Mothers & Daughters
She lay on the floor, “mama, I feel small.”
“Sometimes, I feel small too,” replied mama.
Perplexed, daughter looked at mother, “what makes you feel small?”
For in the eyes of a child a mama is always so big.
“Well, there’s good types of small, and then there are types of small that don’t feel good. I feel small when I stand next to trees and mountains and oceans, and this is a beautiful type of small… But sometimes people can make you feel small, and that’s the type of small we must stand up to.”
Her daughter is four, and bright eyed she thought about the words of her mother, and then turned and said, “okay mama, next time, we will talk about what makes you feel big.”
My friends, this is the story my sweet neighbor told me, as I I handed her a shot over the fence, to mourn today’s monumental decision.
And today, I feel very small.
But make no mistake, my feelings of small will dissipate in a way my anger will not.
Today, I will sit in my feelings of small.
I will take my martini extra dirty.
I will talk to my people about my feelings.
I will sleep in my pain.
I will wake in my power.
I will remind myself that gentle too can be the giant we need.
But make no mistake, tomorrow I will say my prayers, I will remind myself that gentleness is not synonymous with ‘soft,’ and I will get to work.
For we know no fury like a tender heart hell bent on change.
Today we will mourn what it means to feel small.

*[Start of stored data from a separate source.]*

-- ==== Sys2Proof/Certificates/Slice0/Obligations.lean ====
section
/-! DEFINITION. The statements for the provers. A `let` names what the spec names; an equality of states says at once what an instruction
does and, since every field not named is the old one, what it leaves alone. -/

open Sys2Proof Sys2Proof.Machine

/-- x(rd) of the register forms of RV64I and M (spec 06 R138; RISC-V unprivileged), with everything else the completion leaves:
the state is the one at the start of the turn with x(rd) written. The immediate forms of RV64I (spec 06 R138; RISC-V
unprivileged): LUI and AUIPC place the immediate in bits 31 to 12 and extend its sign, the others extend a 12-bit immediate's
sign or shift by an amount. -/
def Obligations.IntegerResults : Prop :=
  (∀ (s : State) (rd rs1 rs2 : Reg), calm s = true →
     let a := rdX s rs1
     let b := rdX s rs2
     let gives (i : Instr) (v : Word) : Prop := exec i s = .next (after (wrX (begun s 4) rd v) 4)
     let word (v : W32) : Word := v.signExtend 64
     gives (.add rd rs1 rs2) (a + b) ∧ gives (.sub rd rs1 rs2) (a - b)
     ∧ gives (.and rd rs1 rs2) (a &&& b) ∧ gives (.or rd rs1 rs2) (a ||| b) ∧ gives (.xor rd rs1 rs2) (a ^^^ b)
     ∧ gives (.slt rd rs1 rs2) (if a.toInt < b.toInt then 1 else 0) ∧ gives (.sltu rd rs1 rs2) (if a.toNat < b.toNat then 1 else 0)
     ∧ gives (.sll rd rs1 rs2) (a <<< (b.toNat % 64)) ∧ gives (.srl rd rs1 rs2) (a >>> (b.toNat % 64))
     ∧ gives (.sra rd rs1 rs2) (a.sshiftRight (b.toNat % 64))
     ∧ gives (.addw rd rs1 rs2) (word ((a + b).setWidth 32)) ∧ gives (.subw rd rs1 rs2) (word ((a - b).setWidth 32))
     ∧ gives (.sllw rd rs1 rs2) (word (a.setWidth 32 <<< (b.toNat % 32))) ∧ gives (.srlw rd rs1 rs2) (word (a.setWidth 32 >>> (b.toNat % 32)))
     ∧ gives (.sraw rd rs1 rs2) (word ((a.setWidth 32).sshiftRight (b.toNat % 32)))
     ∧ gives (.mul rd rs1 rs2) (a * b) ∧ gives (.mulw rd rs1 rs2) (word ((a * b).setWidth 32))
     ∧ gives (.mulh rd rs1 rs2) ((a.signExtend 128 * b.signExtend 128).extractLsb' 64 64)
     ∧ gives (.mulhsu rd rs1 rs2) ((a.signExtend 128 * b.setWidth 128).extractLsb' 64 64)
     ∧ gives (.mulhu rd rs1 rs2) ((a.setWidth 128 * b.setWidth 128).extractLsb' 64 64))
  ∧ (∀ (s : State) (rd rs1 : Reg) (imm : BitVec 12) (up : BitVec 20) (sh : BitVec 6) (shw : BitVec 5), calm s = true →
     let a := rdX s rs1
     let k : Word := imm.signExtend 64
     let gives (i : Instr) (v : Word) : Prop := exec i s = .next (after (wrX (begun s 4) rd v) 4)
     let word (v : W32) : Word := v.signExtend 64
     gives (.lui rd up) (word (up ++ 0#12)) ∧ gives (.auipc rd up) (s.me.pc + word (up ++ 0#12))
     ∧ gives (.addi rd rs1 imm) (a + k) ∧ gives (.andi rd rs1 imm) (a &&& k) ∧ gives (.ori rd rs1 imm) (a ||| k)
     ∧ gives (.xori rd rs1 imm) (a ^^^ k) ∧ gives (.slti rd rs1 imm) (if a.toInt < k.toInt then 1 else 0)
     ∧ gives (.sltiu rd rs1 imm) (if a.toNat < k.toNat then 1 else 0) ∧ gives (.addiw rd rs1 imm) (word ((a + k).setWidth 32))
     ∧ gives (.slli rd rs1 sh) (a <<< sh.toNat) ∧ gives (.srli rd rs1 sh) (a >>> sh.toNat) ∧ gives (.srai rd rs1 sh) (a.sshiftRight sh.toNat)
     ∧ gives (.slliw rd rs1 shw) (word (a.setWidth 32 <<< shw.toNat)) ∧ gives (.srliw rd rs1 shw) (word (a.setWidth 32 >>> shw.toNat))
     ∧ gives (.sraiw rd rs1 shw) (word ((a.setWidth 32).sshiftRight shw.toNat)))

But my daughters, tomorrow we will talk of what makes us feel big.
And we will get to work.
Your Partner in Policy,
Taylor Patrice
Sweet reader, I wasn’t going to write to you. I’m hiding. I’m reflecting. I’m traveling. I’m changing, yet again. But today is a hard day. For you. For me. For mothers. For daughters. For husbands and wives. For husbands and husbands. For wives and wives. But inspiration is a curious thing that will draw us back out, when light is needed most. And if in this uncertain time what you need most is to know you are not alone, which most of us do, then alone I will not leave you.
When I started Policy Out Loud, it was nothing but a gut feeling. I didn’t have a plan, I had just placed a pattern. It had not yet taken on it’s fullest expression, and it still hasn’t. All I knew was that I could see “problem solving” decisions that were in fact, escalating problems.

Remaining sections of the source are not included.